Fourth, another explanation for the high expression of the C-type gene Pf7G8_040025600 in pre-mosquito cell bank parasites as well as in parasites infecting the volunteers could be a very strong promoter or preference of the 7G8 strain used for CHMI to switch to Pf7G8_040025600 expression. This was investigated by cultivating the CSA-selected cell bank parasite aliquot A for an additional 100 parasite replication cycles. At every 10^th parasite generation, the var gene expression pattern was analyzed by qPCR, which was surprisingly stable over time with almost exclusive expression of the var2csa gene (S5 Fig and S4 Table). The expression of Pf7G8_040025600 was rather low, with a median relative expression value of 189.3 (IQR: 61.1–303.1) compared to the median var2csa expression value of 357,486.3 (IQR: 260,004.0–563,871.6). These data indicate that predominant or frequent switching to Pf7G8_040025600 expression in the 7G8 strain used is unlikely to be a major factor in upregulated expression of this gene in pre- and post-mosquito samples.

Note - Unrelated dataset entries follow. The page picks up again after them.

-- ==== Sys2Proof/Certificates/Slice0/Obligations.lean ====
section
/-! DEFINITION. The statements for the provers: one definition each, named after what it states. They follow the numbered
rules of spec/. Where a statement rests on a choice of the model, its docstring says so. -/

open Sys2Proof Sys2Proof.Machine

/-! ## Data processing -/

/-- R171 to R187, Rd other than R15: the result goes to Rd, the flags change with S = 1 only, and nothing else changes.
Every operand form of the twelve operations that write Rd. -/
def Obligations.DataProcessingResult : Prop :=
  ∀ (op : AluOp) (c : Cond) (sf : Bool) (rn rd rs rm : Reg) (rot : BitVec 4) (imm : BitVec 8) (sh : BitVec 5)
    (k : ShiftKind) (s : State),
    op.writes = true → Cond.holds c s.cpsr = true → rd ≠ 15 →
      exec (op.immForm c sf rn rd rot imm) s = .next (s.aluResult op sf rn rd (immOperand rot imm s)) ∧
      exec (op.shiftForm c sf rn rd sh k rm) s = .next (s.aluResult op sf rn rd (immShiftOperand sh k rm s)) ∧
      (rn ≠ 15 → rs ≠ 15 → rm ≠ 15 →
        exec (op.regForm c sf rn rd rs k rm) s = .next (s.aluResult op sf rn rd (regShiftOperand rs k rm s)))

/-- R180 to R183: TST, TEQ, CMP and CMN change the flags and nothing else. Every operand form. -/
def Obligations.TestsWriteFlagsOnly : Prop :=
  ∀ (op : AluOp) (c : Cond) (sf : Bool) (rn rd rs rm : Reg) (rot : BitVec 4) (imm : BitVec 8) (sh : BitVec 5)
    (k : ShiftKind) (s : State),
    op.writes = false → Cond.holds c s.cpsr = true →
      let after (v : ShifterOut) : State := s.flagged (flagsOf s.cpsr (op.rule (s.reg rn) v.value v.carry s.cpsr))
      exec (op.immForm c sf rn rd rot imm) s = .next (after (immOperand rot imm s)) ∧
      exec (op.shiftForm c sf rn rd sh k rm) s = .next (after (immShiftOperand sh k rm s)) ∧
      (rn ≠ 15 → rs ≠ 15 → rm ≠ 15 →
        exec (op.regForm c sf rn rd rs k rm) s = .next (after (regShiftOperand rs k rm s)))

/-- R171, R24, Rd = R15: with S = 0 a branch to a word-aligned result, which is UNPREDICTABLE otherwise; with S = 1 an
exception return, which is UNPREDICTABLE without an SPSR or with an illegal mode in it. The target of a return has its low
bits cleared as R325 says; R24 and R171 would ask for bits [1:0] = b00, and the model's reading is DEDUCED (entry 13). That a
sum is taken modulo 2^32, also past an end of the address space, is DESIGN CHOICE (entry 16). -/
def Obligations.DataProcessingToPc : Prop :=
  ∀ (op : AluOp) (c : Cond) (rn rm : Reg) (rot : BitVec 4) (imm : BitVec 8) (sh : BitVec 5) (k : ShiftKind) (s : State),
    op.writes = true → Cond.holds c s.cpsr = true →
      ∀ form ∈ [(fun sf => op.immForm c sf rn 15 rot imm, immOperand rot imm s),
          (fun sf => op.shiftForm c sf rn 15 sh k rm, immShiftOperand sh k rm s)],
        let v := (op.rule (s.reg rn) form.2.value form.2.carry s.cpsr).result
        exec (form.1 false) s = (if v.toNat % 4 = 0 then .next (s.jump v) else .refused .branchTarget) ∧
        exec (form.1 true) s =
          match s.spsr? with
          | none => .refused .noSpsr
          | some p =>
            if (Mode.ofBits (Psr.m p)).isSome then
              .next ({ s with cpsr := p }.jump (if Psr.t p then v &&& 0xFFFFFFFE else v &&& 0xFFFFFFFC))
            else .refused .illegalMode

So far, all these data supported normal regulation of the Pf7G8_040025600 gene. However, because analyses at the parasite population level could miss individual variations in single parasite clones, we produced 13 clones from the cell bank aliquot A after 36 in vitro replication cycles by limiting dilution. The expression pattern of var genes was determined by qPCR, and eight clones were selected for further comparison: five of the clonal cell lines showed distinct expression of Pf7G8_040025600 (A1G4, A1G5, A2E10, A2F10, A2G2), while three cell lines dominantly expressing other var genes of type C (A1F4: Pf7G8_120024200, A1F11: Pf7G8_080014200) or E (A1G9: Pf7G8_120005700/var2csa) were chosen as controls (Fig 3C and 3D). These var expression patterns further suggest that the mechanism of mutually exclusive expression regulation in Pf7G8_040025600-expressing cell lines is still intact. Moreover, the successful selection of subclones for CSA binding revealed that var gene expression is not permanently fixed to this variant but can still switch to var2csa, which was confirmed at the RNA and protein levels (Fig 3C and 3D). The presence of all var genes on gDNA level in each subclone was verified by qPCR (S6 Fig).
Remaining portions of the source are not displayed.